[Exercise data — start]

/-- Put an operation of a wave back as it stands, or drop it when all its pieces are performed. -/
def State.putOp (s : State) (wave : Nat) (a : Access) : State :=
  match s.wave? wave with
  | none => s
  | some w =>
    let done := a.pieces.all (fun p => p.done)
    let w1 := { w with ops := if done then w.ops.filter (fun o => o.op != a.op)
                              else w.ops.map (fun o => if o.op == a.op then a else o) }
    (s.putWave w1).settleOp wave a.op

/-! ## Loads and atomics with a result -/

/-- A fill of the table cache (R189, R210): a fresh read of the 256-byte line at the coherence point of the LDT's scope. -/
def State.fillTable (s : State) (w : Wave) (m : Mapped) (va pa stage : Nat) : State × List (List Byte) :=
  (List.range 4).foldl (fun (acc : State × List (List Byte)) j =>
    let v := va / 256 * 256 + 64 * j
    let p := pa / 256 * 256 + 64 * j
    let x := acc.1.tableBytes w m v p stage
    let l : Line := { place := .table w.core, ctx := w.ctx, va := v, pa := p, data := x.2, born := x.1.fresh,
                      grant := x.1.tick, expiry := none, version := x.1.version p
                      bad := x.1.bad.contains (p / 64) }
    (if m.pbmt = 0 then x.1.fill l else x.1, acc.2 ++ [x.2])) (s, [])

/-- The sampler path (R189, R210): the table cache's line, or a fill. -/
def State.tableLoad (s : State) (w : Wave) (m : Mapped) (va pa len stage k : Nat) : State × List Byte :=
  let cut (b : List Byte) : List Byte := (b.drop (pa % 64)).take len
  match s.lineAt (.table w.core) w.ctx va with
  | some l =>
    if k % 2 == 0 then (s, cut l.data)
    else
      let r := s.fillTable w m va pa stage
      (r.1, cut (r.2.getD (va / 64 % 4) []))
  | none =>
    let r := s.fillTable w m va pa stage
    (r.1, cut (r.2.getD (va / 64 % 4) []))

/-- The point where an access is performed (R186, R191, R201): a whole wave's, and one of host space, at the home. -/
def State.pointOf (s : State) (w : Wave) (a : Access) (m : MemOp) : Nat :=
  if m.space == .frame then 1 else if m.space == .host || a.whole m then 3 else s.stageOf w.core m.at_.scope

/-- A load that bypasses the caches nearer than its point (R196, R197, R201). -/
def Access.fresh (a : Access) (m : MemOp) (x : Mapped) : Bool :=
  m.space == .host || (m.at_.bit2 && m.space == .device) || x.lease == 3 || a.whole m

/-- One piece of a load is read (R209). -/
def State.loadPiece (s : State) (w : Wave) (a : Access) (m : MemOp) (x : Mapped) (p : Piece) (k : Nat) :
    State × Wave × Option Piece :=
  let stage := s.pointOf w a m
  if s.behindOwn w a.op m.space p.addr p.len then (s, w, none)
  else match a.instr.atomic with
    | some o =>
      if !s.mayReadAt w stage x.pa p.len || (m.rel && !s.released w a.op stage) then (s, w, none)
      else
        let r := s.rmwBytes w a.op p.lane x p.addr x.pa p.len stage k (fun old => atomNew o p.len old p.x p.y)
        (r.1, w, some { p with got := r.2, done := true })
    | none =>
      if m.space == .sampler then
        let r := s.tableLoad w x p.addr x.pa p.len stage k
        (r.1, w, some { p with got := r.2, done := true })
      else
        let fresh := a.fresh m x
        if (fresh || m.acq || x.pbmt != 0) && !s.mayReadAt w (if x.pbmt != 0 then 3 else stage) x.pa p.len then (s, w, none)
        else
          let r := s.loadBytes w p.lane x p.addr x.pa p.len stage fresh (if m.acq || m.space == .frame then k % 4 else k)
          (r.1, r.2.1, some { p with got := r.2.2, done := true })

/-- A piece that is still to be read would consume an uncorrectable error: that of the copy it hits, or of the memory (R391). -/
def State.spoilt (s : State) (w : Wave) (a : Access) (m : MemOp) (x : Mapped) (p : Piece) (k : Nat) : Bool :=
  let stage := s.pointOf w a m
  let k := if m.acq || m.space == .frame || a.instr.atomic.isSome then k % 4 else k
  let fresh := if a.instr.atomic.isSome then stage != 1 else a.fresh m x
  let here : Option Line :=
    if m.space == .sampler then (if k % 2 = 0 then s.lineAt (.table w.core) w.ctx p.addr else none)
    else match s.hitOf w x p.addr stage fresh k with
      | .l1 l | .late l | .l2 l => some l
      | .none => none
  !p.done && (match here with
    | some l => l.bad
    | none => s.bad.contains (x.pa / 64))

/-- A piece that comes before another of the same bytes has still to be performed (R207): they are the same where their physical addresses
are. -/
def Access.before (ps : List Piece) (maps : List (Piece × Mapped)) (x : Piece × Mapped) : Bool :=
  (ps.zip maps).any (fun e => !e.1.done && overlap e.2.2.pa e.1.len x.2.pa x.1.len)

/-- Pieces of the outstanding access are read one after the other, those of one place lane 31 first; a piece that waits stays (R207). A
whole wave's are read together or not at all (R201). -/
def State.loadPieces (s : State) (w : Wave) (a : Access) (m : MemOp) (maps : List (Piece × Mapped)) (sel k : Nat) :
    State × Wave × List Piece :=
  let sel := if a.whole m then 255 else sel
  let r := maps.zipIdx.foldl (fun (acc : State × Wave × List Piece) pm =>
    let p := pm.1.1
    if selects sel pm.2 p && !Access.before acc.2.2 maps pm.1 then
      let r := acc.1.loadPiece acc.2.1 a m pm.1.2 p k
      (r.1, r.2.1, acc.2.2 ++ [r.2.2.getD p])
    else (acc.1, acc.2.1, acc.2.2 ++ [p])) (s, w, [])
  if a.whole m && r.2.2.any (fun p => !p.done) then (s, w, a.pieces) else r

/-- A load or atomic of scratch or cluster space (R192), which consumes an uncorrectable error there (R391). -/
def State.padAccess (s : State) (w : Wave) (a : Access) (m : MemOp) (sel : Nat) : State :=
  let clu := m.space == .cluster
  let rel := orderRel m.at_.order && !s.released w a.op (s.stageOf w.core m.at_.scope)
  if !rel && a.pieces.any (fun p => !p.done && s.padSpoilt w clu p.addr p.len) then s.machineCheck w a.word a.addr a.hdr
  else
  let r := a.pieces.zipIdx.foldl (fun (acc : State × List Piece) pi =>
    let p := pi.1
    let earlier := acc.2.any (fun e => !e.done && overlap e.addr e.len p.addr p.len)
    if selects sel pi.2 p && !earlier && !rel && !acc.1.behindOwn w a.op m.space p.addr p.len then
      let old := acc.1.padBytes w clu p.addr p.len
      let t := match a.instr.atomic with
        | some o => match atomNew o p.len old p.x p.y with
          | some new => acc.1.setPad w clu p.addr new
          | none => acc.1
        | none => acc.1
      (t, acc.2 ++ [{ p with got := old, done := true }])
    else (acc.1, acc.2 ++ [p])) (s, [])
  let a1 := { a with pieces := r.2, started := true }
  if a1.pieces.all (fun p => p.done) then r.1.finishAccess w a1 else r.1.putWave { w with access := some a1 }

[Exercise data — finish]

Task requirements: In the entries above, find the line with "(s.putWave w1).settleOp wave a.op" and the line with "def State.tableLoad (s", then set down exactly those two and every line between them, nothing else.

Response below:
    (s.putWave w1).settleOp wave a.op

/-! ## Loads and atomics with a result -/

/-- A fill of the table cache (R189, R210): a fresh read of the 256-byte line at the coherence point of the LDT's scope. -/
def State.fillTable (s : State) (w : Wave) (m : Mapped) (va pa stage : Nat) : State × List (List Byte) :=
  (List.range 4).foldl (fun (acc : State × List (List Byte)) j =>
    let v := va / 256 * 256 + 64 * j
    let p := pa / 256 * 256 + 64 * j
    let x := acc.1.tableBytes w m v p stage
    let l : Line := { place := .table w.core, ctx := w.ctx, va := v, pa := p, data := x.2, born := x.1.fresh,
                      grant := x.1.tick, expiry := none, version := x.1.version p
                      bad := x.1.bad.contains (p / 64) }
    (if m.pbmt = 0 then x.1.fill l else x.1, acc.2 ++ [x.2])) (s, [])

/-- The sampler path (R189, R210): the table cache's line, or a fill. -/
def State.tableLoad (s : State) (w : Wave) (m : Mapped) (va pa len stage k : Nat) : State × List Byte :=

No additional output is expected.